About this task: Could you copy, exactly as written, every line from the first line of the records through the one containing "s.cx.withJournal (s.cx.journal ++"?

Material provided:

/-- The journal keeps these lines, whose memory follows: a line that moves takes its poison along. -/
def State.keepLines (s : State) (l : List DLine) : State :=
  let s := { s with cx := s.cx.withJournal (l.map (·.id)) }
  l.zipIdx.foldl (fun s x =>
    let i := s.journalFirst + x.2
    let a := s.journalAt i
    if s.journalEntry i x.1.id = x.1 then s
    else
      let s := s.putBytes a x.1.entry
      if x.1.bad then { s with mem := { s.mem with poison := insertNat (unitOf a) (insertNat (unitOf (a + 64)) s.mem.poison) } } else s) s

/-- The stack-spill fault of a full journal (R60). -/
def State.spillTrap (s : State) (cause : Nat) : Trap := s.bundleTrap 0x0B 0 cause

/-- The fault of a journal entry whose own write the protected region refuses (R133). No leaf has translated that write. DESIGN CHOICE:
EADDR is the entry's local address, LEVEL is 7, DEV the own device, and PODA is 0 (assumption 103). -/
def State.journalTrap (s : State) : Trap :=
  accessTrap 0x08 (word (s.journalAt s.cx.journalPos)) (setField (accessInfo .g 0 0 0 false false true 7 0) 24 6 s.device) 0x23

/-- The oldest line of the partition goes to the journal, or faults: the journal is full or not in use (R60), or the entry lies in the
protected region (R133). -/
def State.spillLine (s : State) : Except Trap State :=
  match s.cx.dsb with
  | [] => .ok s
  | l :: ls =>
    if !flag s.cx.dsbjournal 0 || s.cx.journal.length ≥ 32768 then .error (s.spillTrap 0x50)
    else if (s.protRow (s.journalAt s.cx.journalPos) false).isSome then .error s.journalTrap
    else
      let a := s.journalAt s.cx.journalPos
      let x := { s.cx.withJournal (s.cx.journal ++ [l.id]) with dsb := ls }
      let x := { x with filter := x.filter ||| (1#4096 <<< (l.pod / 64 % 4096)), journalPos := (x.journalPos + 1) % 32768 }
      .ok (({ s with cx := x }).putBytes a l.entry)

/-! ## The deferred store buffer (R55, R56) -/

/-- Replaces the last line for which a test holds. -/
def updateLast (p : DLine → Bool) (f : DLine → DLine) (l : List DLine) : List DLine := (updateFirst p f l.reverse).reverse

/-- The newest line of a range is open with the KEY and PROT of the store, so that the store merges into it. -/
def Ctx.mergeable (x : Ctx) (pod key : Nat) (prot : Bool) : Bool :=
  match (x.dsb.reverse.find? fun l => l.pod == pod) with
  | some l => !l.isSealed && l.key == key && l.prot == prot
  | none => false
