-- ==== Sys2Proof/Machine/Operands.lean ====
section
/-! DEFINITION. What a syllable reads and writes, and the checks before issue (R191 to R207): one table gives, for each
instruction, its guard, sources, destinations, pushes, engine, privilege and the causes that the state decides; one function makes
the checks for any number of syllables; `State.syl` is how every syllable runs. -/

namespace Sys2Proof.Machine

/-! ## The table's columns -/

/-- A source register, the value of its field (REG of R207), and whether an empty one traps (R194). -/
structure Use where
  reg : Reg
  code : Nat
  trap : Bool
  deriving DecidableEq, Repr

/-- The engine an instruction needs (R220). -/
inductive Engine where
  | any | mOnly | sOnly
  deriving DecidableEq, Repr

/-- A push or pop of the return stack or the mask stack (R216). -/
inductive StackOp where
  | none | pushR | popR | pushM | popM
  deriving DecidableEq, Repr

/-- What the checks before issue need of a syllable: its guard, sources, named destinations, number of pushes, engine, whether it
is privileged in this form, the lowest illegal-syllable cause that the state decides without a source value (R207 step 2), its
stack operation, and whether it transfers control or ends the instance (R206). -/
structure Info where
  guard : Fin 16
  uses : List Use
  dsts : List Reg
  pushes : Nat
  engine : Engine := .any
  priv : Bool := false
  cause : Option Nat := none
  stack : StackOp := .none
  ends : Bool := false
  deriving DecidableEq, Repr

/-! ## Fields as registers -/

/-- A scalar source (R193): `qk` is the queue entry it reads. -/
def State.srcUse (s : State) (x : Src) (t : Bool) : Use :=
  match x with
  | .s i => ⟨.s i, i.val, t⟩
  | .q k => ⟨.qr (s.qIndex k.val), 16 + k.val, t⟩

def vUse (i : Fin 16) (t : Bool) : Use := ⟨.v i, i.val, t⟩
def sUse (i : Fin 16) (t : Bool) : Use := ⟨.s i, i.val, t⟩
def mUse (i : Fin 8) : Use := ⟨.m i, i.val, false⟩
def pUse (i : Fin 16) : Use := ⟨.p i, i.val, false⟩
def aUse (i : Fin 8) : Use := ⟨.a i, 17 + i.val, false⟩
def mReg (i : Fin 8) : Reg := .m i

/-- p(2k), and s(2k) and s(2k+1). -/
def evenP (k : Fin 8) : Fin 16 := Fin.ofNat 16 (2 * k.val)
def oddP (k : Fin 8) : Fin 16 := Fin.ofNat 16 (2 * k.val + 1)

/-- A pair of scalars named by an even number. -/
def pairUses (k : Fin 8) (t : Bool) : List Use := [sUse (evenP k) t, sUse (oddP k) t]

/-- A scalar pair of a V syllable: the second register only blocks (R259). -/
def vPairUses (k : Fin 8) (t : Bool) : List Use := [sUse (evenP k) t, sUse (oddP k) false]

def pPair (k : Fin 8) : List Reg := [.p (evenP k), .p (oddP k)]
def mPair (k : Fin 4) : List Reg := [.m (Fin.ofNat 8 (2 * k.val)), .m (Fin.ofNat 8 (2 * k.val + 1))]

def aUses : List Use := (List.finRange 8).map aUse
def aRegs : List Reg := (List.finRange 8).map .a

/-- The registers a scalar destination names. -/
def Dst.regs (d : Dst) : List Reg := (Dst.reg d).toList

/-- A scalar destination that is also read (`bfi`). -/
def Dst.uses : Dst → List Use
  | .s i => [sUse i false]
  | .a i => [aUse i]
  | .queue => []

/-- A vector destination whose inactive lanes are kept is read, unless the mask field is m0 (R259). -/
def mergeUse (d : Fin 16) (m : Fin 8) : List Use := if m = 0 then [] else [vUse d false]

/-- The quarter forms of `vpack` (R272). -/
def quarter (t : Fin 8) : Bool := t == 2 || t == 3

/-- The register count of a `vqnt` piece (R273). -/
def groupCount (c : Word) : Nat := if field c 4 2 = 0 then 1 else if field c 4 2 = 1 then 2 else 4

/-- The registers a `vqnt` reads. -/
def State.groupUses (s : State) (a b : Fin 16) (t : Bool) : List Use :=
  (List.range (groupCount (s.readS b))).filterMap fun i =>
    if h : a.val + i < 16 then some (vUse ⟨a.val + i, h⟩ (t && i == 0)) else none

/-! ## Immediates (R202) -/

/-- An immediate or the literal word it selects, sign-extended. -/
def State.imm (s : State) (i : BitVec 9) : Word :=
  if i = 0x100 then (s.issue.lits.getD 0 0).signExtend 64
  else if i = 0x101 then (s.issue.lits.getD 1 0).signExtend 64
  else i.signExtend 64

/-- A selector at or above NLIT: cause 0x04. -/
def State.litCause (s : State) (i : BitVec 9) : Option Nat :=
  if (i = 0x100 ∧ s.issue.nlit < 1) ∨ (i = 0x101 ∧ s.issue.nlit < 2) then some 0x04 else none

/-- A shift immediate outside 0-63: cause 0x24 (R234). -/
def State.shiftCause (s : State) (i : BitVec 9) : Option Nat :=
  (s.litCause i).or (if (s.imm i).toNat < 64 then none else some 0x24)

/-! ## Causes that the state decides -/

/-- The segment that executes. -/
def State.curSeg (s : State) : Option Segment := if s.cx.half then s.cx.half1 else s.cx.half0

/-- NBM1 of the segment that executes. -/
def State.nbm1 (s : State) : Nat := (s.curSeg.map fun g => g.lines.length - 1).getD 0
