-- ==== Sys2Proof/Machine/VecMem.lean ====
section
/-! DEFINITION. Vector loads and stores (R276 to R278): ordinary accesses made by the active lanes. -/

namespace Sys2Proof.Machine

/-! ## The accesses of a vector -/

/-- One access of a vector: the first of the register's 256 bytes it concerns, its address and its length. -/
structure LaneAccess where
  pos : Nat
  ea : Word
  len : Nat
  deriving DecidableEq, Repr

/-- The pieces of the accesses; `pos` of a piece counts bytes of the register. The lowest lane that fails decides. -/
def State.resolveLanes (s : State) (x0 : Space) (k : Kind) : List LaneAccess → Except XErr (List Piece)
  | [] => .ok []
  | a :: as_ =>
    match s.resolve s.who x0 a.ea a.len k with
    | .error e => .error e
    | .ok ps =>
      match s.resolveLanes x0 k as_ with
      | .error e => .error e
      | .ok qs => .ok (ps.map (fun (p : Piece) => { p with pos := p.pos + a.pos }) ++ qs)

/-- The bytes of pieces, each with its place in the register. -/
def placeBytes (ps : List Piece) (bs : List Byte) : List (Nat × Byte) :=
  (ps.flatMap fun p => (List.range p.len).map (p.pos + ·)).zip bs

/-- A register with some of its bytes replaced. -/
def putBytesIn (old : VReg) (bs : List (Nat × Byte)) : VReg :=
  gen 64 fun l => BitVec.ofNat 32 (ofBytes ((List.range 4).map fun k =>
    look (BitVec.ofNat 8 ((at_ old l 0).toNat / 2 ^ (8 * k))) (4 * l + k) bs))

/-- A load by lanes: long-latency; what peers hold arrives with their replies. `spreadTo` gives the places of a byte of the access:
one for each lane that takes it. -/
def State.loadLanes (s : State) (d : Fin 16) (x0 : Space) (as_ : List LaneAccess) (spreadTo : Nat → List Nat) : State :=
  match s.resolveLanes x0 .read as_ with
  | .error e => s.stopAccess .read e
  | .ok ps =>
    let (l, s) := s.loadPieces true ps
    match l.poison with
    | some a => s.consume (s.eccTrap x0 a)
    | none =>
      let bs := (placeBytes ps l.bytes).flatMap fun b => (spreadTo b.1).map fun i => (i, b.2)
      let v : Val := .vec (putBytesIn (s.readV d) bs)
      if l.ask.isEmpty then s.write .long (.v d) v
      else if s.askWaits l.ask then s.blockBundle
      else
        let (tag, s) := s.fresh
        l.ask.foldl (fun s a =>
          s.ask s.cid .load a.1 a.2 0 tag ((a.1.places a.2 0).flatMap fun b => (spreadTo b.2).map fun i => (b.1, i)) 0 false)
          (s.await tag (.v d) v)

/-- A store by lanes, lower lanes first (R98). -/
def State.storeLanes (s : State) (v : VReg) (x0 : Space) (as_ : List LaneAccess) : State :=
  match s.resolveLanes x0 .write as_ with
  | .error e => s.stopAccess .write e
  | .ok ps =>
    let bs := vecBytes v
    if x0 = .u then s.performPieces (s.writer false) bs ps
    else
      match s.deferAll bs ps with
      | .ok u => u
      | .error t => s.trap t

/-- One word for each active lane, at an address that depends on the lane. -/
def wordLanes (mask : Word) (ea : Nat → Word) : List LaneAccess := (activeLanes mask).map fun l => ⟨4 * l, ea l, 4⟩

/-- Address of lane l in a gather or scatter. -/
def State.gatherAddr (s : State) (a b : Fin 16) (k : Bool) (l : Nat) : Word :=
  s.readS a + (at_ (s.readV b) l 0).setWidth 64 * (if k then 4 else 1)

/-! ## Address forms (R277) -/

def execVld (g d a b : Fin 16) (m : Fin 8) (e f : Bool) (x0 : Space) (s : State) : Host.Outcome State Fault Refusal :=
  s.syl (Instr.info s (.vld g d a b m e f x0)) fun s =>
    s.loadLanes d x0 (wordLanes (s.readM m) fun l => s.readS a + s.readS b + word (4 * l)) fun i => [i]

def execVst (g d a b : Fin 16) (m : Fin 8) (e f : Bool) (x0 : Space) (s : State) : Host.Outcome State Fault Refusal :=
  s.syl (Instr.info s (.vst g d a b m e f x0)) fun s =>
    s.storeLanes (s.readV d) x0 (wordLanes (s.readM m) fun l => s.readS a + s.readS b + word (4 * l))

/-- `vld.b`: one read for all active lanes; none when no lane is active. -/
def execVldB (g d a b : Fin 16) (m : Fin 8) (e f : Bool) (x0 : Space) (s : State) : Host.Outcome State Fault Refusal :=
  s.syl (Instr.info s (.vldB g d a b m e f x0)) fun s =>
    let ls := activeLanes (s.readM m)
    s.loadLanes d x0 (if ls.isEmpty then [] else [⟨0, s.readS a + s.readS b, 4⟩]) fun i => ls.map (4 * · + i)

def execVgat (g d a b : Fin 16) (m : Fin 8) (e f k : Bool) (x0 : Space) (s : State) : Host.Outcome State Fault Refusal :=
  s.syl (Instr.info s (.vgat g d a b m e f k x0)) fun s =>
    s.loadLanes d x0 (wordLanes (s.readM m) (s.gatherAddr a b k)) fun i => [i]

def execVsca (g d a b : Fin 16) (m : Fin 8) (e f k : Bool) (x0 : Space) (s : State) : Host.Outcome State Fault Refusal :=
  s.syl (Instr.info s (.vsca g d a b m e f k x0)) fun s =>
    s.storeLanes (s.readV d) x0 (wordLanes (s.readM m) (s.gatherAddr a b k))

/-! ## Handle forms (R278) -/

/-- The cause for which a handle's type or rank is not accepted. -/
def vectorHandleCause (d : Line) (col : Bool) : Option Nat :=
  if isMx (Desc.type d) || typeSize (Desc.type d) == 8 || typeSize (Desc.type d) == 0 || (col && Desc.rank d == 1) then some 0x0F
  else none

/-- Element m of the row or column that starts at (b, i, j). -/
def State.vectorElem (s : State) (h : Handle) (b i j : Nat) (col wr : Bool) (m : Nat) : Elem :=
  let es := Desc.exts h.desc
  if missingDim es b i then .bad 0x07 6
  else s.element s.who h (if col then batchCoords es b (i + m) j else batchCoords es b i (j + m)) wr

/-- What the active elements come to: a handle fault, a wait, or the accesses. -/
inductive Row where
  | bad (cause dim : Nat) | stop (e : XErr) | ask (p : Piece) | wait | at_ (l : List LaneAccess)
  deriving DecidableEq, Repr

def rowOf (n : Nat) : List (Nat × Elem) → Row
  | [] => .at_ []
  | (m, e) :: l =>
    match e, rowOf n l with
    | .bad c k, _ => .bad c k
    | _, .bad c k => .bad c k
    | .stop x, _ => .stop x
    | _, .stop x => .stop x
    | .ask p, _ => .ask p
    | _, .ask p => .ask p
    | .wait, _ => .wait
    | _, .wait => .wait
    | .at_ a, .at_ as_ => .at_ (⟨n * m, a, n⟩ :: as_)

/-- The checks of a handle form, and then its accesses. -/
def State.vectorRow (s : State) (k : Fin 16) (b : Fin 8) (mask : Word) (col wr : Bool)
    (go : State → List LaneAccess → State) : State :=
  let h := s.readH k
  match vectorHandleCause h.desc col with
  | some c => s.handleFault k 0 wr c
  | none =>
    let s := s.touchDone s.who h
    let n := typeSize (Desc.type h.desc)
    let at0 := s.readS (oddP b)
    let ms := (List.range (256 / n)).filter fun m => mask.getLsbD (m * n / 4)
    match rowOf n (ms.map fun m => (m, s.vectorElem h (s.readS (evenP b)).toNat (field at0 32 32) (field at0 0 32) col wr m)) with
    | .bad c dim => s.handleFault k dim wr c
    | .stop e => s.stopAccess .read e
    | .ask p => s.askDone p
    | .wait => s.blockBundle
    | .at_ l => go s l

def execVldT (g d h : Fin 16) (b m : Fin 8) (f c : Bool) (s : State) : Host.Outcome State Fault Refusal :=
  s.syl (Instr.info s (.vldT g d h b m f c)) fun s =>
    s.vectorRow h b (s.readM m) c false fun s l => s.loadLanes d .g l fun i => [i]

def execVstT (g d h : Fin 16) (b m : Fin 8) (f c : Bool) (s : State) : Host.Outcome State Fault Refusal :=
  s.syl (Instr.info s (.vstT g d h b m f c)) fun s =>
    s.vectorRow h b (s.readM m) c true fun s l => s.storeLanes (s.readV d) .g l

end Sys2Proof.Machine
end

Response area:
/-- The journal keeps these lines, whose memory follows: a line that moves takes its poison along. -/
def State.keepLines (s : State) (l : List DLine) : State :=
  let s := { s with cx := s.cx.withJournal (l.map (·.id)) }
  l.zipIdx.foldl (fun s x =>
    let i := s.journalFirst + x.2
    let a := s.journalAt i
    if s.journalEntry i x.1.id = x.1 then s
    else
      let s := s.putBytes a x.1.entry
      if x.1.bad then { s with mem := { s.mem with poison := insertNat (unitOf a) (insertNat (unitOf (a + 64)) s.mem.poison) } } else s) s

/-- The stack-spill fault of a full journal (R60). -/
def State.spillTrap (s : State) (cause : Nat) : Trap := s.bundleTrap 0x0B 0 cause

/-- The fault of a journal entry whose own write the protected region refuses (R133). No leaf has translated that write. DESIGN CHOICE:
EADDR is the entry's local address, LEVEL is 7, DEV the own device, and PODA is 0 (assumption 103). -/
def State.journalTrap (s : State) : Trap :=
  accessTrap 0x08 (word (s.journalAt s.cx.journalPos)) (setField (accessInfo .g 0 0 0 false false true 7 0) 24 6 s.device) 0x23

/-- The oldest line of the partition goes to the journal, or faults: the journal is full or not in use (R60), or the entry lies in the
protected region (R133). -/
def State.spillLine (s : State) : Except Trap State :=
  match s.cx.dsb with
  | [] => .ok s
  | l :: ls =>
    if !flag s.cx.dsbjournal 0 || s.cx.journal.length ≥ 32768 then .error (s.spillTrap 0x50)
    else if (s.protRow (s.journalAt s.cx.journalPos) false).isSome then .error s.journalTrap
    else
      let a := s.journalAt s.cx.journalPos
      let x := { s.cx.withJournal (s.cx.journal ++ [l.id]) with dsb := ls }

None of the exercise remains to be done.